**Work instruction:** Please copy every line of the records below that holds the word "direction".

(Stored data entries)
-- ==== Sys2Proof/Machine/Net.lean ====
section
/-! DEFINITION. Messages between dies and the links that carry them (R376-R401). Dies 0 to 7 are the compute dies, 8 and 9
the hubs H0 and H1. -/

namespace Sys2Proof.Machine

/-- The die number of the active hub. -/
def State.hub (s : State) : Nat := s.sys.active + 8

/-- Link l. -/
def State.link (s : State) (l : Nat) : Link := Tab.get s.links {} l
/-- Link l replaced. -/
def State.setLink (s : State) (l : Nat) (k : Link) : State := { s with links := Tab.put s.links l k }
/-- The ingress of a die or hub. -/
def State.ing (s : State) (d : Nat) : Ingress := Tab.get s.ingress {} d
/-- The ingress of a die or hub replaced. -/
def State.setIng (s : State) (d : Nat) (x : Ingress) : State := { s with ingress := Tab.put s.ingress d x }

/-- The direction of a link, false for A to B. -/
def Link.dir (k : Link) (r : Bool) : LinkDir := if r then k.ba else k.ab
/-- A direction of a link replaced. -/
def Link.setDir (k : Link) (r : Bool) (x : LinkDir) : Link := if r then { k with ba := x } else { k with ab := x }

/-- The end dies of the pairs (R376). -/
def pairEnds : List (Nat × Nat) :=
  [(0, 1), (1, 2), (2, 3), (4, 5), (5, 6), (6, 7), (0, 4), (1, 5), (2, 6), (3, 7), (0, 8), (4, 8), (3, 9), (7, 9)]

/-- End A's die, or end B's, of a link. -/
def linkEnd (l : Nat) (b : Bool) : Nat :=
  match pairEnds[l / 4]? with
  | some (x, y) => if b then y else x
  | none => 0

/-- The pair that joins two dies, and whether the way from the first is from B to A. -/
def pairOf (x y : Nat) : Option (Nat × Bool) :=
  match pairEnds.findIdx? (fun p => p == (x, y)) with
  | some p => some (p, false)
  | none =>
    match pairEnds.findIdx? (fun p => p == (y, x)) with
    | some p => some (p, true)
    | none => none

/-- The next die on the route (R377): along the row to the destination's column, then across; a hub is column 0 or 3 of
whichever row the route needs, and between the hubs the route runs along row 0. -/
def nextHop (at' dst : Nat) : Nat :=
  if at' = 8 then (if dst = 9 then 0 else if dst < 4 then 0 else 4)
  else if at' = 9 then (if dst = 8 then 3 else if dst < 4 then 3 else 7)
  else
    let col := at' % 4
    let want := if dst = 8 then 0 else if dst = 9 then 3 else dst % 4
    if col < want then at' + 1
    else if want < col then at' - 1
    else if 8 ≤ dst then dst
    else if at' < 4 then at' + 4 else at' - 4

/-- The link of a pair that a message takes (R385): the pinned one while it is Up, else the one its spread address names
or the next that is Up. -/
def State.pickLink (s : State) (pair spread : Nat) : Option Nat :=
  let up := (List.range 4).map (4 * pair + ·) |>.filter fun l => (s.link l).state == 0
  match up.find? (fun l => (s.link l).pin) with
  | some l => some l
  | none =>
    let x := ((spread / 64) ^^^ (spread / 256) ^^^ (spread / 1024) ^^^ (spread / 4096)) % 4
    ((List.range 4).map fun i => 4 * pair + (x + i) % 4).find? fun l => up.contains l

/-- A pair of dies has a link Up. -/
def State.joined (s : State) (x y : Nat) : Bool :=
  match pairOf x y with
  | some (p, _) => (List.range 4).any fun i => (s.link (4 * p + i)).state == 0
  | none => false

/-- Every pair on the route from a die has a link Up (R377). -/
def State.routeUp (s : State) (at' dst fuel : Nat) : Bool :=
  match fuel with
  | 0 => false
  | n + 1 => at' == dst || (s.joined at' (nextHop at' dst) && s.routeUp (nextHop at' dst) dst n)

/-- The dies from which joined pairs lead to a die in at most n hops, with no hub between. -/
def State.within (s : State) (dst n : Nat) : List Nat :=
  match n with
  | 0 => [dst]
  | n + 1 =>
    let l := s.within dst n
    l ++ (List.range 8).filter fun x => !l.contains x && l.any fun y => s.joined x y

/-- The die that a message goes to next: on its route while every pair of it has a link Up, else on the replacement that F5 programs
through the other row, or from a hub through its other compute die, the shortest that is left (R377, R385). -/
def State.hop (s : State) (at' dst : Nat) : Option Nat :=
  if s.routeUp at' dst 8 then some (nextHop at' dst)
  else (List.range 8).findSome? fun n => (s.within dst n).find? fun x => s.joined at' x

/-- The link, and its direction, that a message takes from a die. -/
def State.way (s : State) (at' : Nat) (m : Msg) : Option (Nat × Bool) :=
  match (s.hop at' m.dst).map fun next => pairOf at' next with
  | some (some (p, r)) => (s.pickLink p m.spread).map fun l => (l, r)
  | _ => none

/-- A message put to the link that it takes from a die; it waits at the die while there is no way on. -/
def State.forward (s : State) (at' : Nat) (m : Msg) : State :=
  match s.way at' m with
  | some (l, r) =>
    let k := s.link l
    let d := k.dir r
    (s.setLink l (k.setDir r { d with waiting := d.waiting ++ [m] })).add
      [{ ev := .flitSend, arg := { n := l, flag := r }, lane := some (l, if r then 1 else 0) }]
  | none => s.setIng at' { s.ing at' with stuck := (s.ing at').stuck ++ [m] }

/-- The messages that wait at a die tried again; while its bounce store holds 960 entries or more its own new ones stay, and those in
transit and those bounced back go (R377, R389). -/
def State.unstick (s : State) (d : Nat) : State :=
  let stays := fun (m : Msg) => decide (960 ≤ (s.ing d).bounce.length) && m.src == d && !m.bounced
  ((s.ing d).stuck.filter fun m => !stays m).foldl (fun s m => s.forward d m)
    (s.setIng d { s.ing d with stuck := (s.ing d).stuck.filter stays })

/-- Endpoint numbers (R379: each die numbers its own): bogies from 0, then the home, dispatcher, harts, channels, arrays, the
translation unit, the proxy bogie. -/
def epBogie (g : Nat) : Nat := g % 192
/-- See epBogie. -/
def epHome : Nat := 200
/-- See epBogie. -/
def epDispatcher : Nat := 201
/-- See epBogie. -/
def epUnit : Nat := 202
/-- See epBogie. -/
def epProxy : Nat := 203
/-- See epBogie. -/
def epHart (h : Nat) : Nat := 210 + h
/-- See epBogie. -/
def epArray (c : Nat) : Nat := 240 + c % 24

/-- The endpoint of a request's maker on its die. -/
def srcEp (q : Src) : Nat :=
  match q with
  | .task g _ => epBogie g
  | .hart _ h => epHart h
  | .array _ c => epArray c
  | _ => epUnit

/-- The endpoint at which a step takes place. -/
def destOf (ev : Instr) (a : Args) : Nat :=
  match ev with
  | .storePerformed => srcEp a.req.src
  | .heldWriteArrival | .handleArrival => epBogie a.g
  | .dropReceived => if a.flag then epHome else epBogie a.g
  | .loadFill => if a.n = 5 then epBogie a.g else epHome
  | .releaseAccept | .releaseResend | .releaseForward => epDispatcher
  | .engineKick => epHart a.h
  | .proxyAtomic => epProxy
  | .groupUpdate | .issueInstance => epDispatcher
  | .scaleDelivery | .walkComplete => epUnit
  | _ => epHome

/-- The kind of a message by the step that it brings about, what that is about and its slots (R379). -/
def kindOf (ev : Instr) (a : Args) (slots : Nat) : Nat :=
  match ev with
  | .chainApply =>
    match a.req.op with
    | .atomic _ _ _ _ _ _ _ => 5
    | _ => if slots = 5 then 3 else 4
  | .loadFill | .tailQuery => if slots = 5 then 2 else 1
  | .storePerformed => if slots = 5 then 2 else if slots = 2 then 6 else 7
  | .atomicExecute | .proxyAtomic => 5
  | .releaseAccept | .releaseResend | .releaseForward => 8
  | _ => if slots = 5 then 3 else if slots = 2 then 4 else 7

/-- The lane of what one endpoint sends to another (R387). -/
def pairLane (src ep dst dstEp : Nat) : Nat × Nat := (1000 + src * 4096 + ep, dst * 4096 + dstEp)

/-- A step brought about at a die by an endpoint of a die. On one die it comes in the order of its two endpoints (R387); between
dies it goes as a message with the endpoint's next stamp (R386), held back while the die's bounce store is that full (R389). A CONTROL
message spreads by its destination endpoint (R385). -/
def State.post (s : State) (src ep dst ctx spread slots : Nat) (ev : Instr) (arg : Args) : State :=
  let dstEp := destOf ev arg
  if src = dst then s.add [{ ev := ev, arg := arg, lane := some (pairLane src ep dst dstEp) }]
  else
    let g := s.ing src
    let key := ep * 16 + dst
    let st := Tab.get g.sentStamps 0 key
    let kind := kindOf ev arg slots
    let m : Msg := { kind := kind, src := src, ep := ep, dst := dst, dstEp := dstEp, stamp := st, ctx := ctx, slots := slots
                     spread := if kind = 7 then dstEp else spread, ev := ev, arg := arg }
    let g := { g with sentStamps := Tab.put g.sentStamps key (st + 1) }
    if 960 ≤ g.bounce.length then s.setIng src { g with stuck := g.stuck ++ [m] } else (s.setIng src g).forward src m

/-- The clocks of n flit times at the link's rate and width (R381, R390). -/
def Link.flitTimes (k : Link) (n : Nat) : Nat := n * 256 * 8 * 17 / (10 * (16 + 8 * k.rate) * (64 / 2 ^ k.width))

/-- As many messages as fit one flit (R380): 15 slots, or one message with single set. -/
def fillFlit (single : Bool) (room : Nat) (l : List Msg) : List Msg × List Msg :=
  match l with
  | [] => ([], [])
  | m :: r =>
    if room < m.slots then ([], l)
    else if single then ([m], r)
    else
      let x := fillFlit single (room - m.slots) r
      (m :: x.1, x.2)

/-- A flit of direction r as the sender makes it (R378, R381, R382): with the reverse direction's ack and nak; sending them pays what is
owed. -/
def Link.payload (k : Link) (r : Bool) (seq : BitVec 12) (data : Option (List Msg)) (bad : Bool) : Wire × Link :=
  let d := k.dir (!r)
  ({ seq := seq, data := data, slots := ((data.getD []).map (·.slots)).sum, rate := k.rate, width := k.width, bad := bad, nak := d.nakOwed, ack := d.e - 1 },
   k.setDir (!r) { d with nakOwed := false, ackOwed := false })

/-! ### The bytes of a flit (R378, R379) -/

/-- The header slot of a message (R379). A CONTROL message names no address. -/
def Msg.header (m : Msg) : Nat :=
  (if m.kind % 128 = 7 then 0 else m.spread % 2 ^ 56) * 2 ^ 72 + m.dstEp % 2 ^ 12 * 2 ^ 60 + m.dst % 16 * 2 ^ 56 + m.ep % 2 ^ 12 * 2 ^ 44 +
    m.src % 16 * 2 ^ 40 + m.stamp.toNat * 2 ^ 24 + m.ctx % 256 * 2 ^ 16 + (m.slots - 1) % 8 * 2 ^ 8 + (if m.bounced then 128 else 0) + m.kind % 128

/-- The value of the later slots of a message (R379): the 64 bytes of a line, or a doubleword and, above it, the byte enables of a PWRITE or
what else the message tells. Their order within is the model's (log 139). -/
def Msg.rest (m : Msg) : Nat :=
  match m.arg.req.op with
  | .store bytes _ _ _ =>
    let lo := (bytes.head?.map (·.1)).getD 0 / (if m.slots = 5 then 64 else 8) * (if m.slots = 5 then 64 else 8)
    bytes.foldl (fun n e => n + e.2.toNat * 256 ^ (e.1 - lo) + (if m.slots = 5 then 0 else 2 ^ (64 + (e.1 - lo) % 8))) 0
  | .atomic _ _ _ x y _ _ => x.toNat + y.toNat * 2 ^ 64
  | _ => if m.slots = 5 then m.arg.pkt.toNat else m.arg.val.toNat + m.arg.m * 2 ^ 64

/-- The bytes of a message's slots. -/
def Msg.bytes (m : Msg) : List Byte := bytesOfNat 16 m.header ++ bytesOfNat (16 * (m.slots - 1)) m.rest

/-- Bytes 0 to 251 of a flit: the header, the fifteen slots, the link control. -/
def Wire.image (w : Wire) : List Byte :=
  let head := w.slots * 2 ^ 32 + (if w.data.isSome then 0 else 2 ^ 28) + (if w.nak then 2 ^ 24 else 0) + w.ack.toNat * 2 ^ 12 + w.seq.toNat
  let used := (w.data.getD []).flatMap Msg.bytes
  bytesOfNat 8 head ++ (used ++ List.replicate (240 - used.length) 0) ++ bytesOfNat 4 (w.rate % 8 + w.width % 4 * 8)

/-- One bit of the reflected CRC-32C. -/
def crcBit (c : Nat) : Nat := if c % 2 = 1 then (c / 2) ^^^ 0x82F63B78 else c / 2

/-- One byte of it. -/
def crcByte (c : Nat) (b : Byte) : Nat := crcBit (crcBit (crcBit (crcBit (crcBit (crcBit (crcBit (crcBit (c ^^^ b.toNat))))))))

/-- CRC-32C of bytes in address order: polynomial 0x1EDC6F41, reflected, with an initial value and final exclusive-or of all ones (R378). -/
def crc32c (l : List Byte) : BitVec 32 := BitVec.ofNat 32 (l.foldl crcByte 0xFFFFFFFF) ^^^ 0xFFFFFFFF

/-- The CRC that a flit carries, bytes 252 to 255: inverted where LINJ damages it (R378, R401). -/
def Wire.crc (w : Wire) : BitVec 32 := if w.bad then ~~~crc32c w.image else crc32c w.image

/-- CRC(f) fails at the receiver (R382); noise 1 has damaged a bit that the check finds. -/
def Wire.fails (w : Wire) (noise : Nat) : Bool := (if noise = 1 then w.crc ^^^ 1 else w.crc) != crc32c w.image

/-- A flit put on the wire of direction r. -/
def State.transmit (s : State) (l : Nat) (r : Bool) (seq : BitVec 12) (data : Option (List Msg)) (bad : Bool) : State :=
  let (w, k) := (s.link l).payload r seq data bad
  let d := k.dir r
  (s.setLink l (k.setDir r { d with wire := d.wire ++ [w] })).add
    [{ ev := .flitReceive, arg := { n := l, flag := r }, lane := some (l, if r then 3 else 2) }]

/-- Another flit is to be sent in direction r. -/
def State.wantSend (s : State) (l : Nat) (r : Bool) : State :=
  s.add [{ ev := .flitSend, arg := { n := l, flag := r }, lane := some (l, if r then 1 else 0) }]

**Result:**
/-- The direction of a link, false for A to B. -/
/-- A direction of a link replaced. -/
/-- The link, and its direction, that a message takes from a die. -/
/-- A flit of direction r as the sender makes it (R378, R381, R382): with the reverse direction's ack and nak; sending them pays what is
/-- A flit put on the wire of direction r. -/
/-- Another flit is to be sent in direction r. -/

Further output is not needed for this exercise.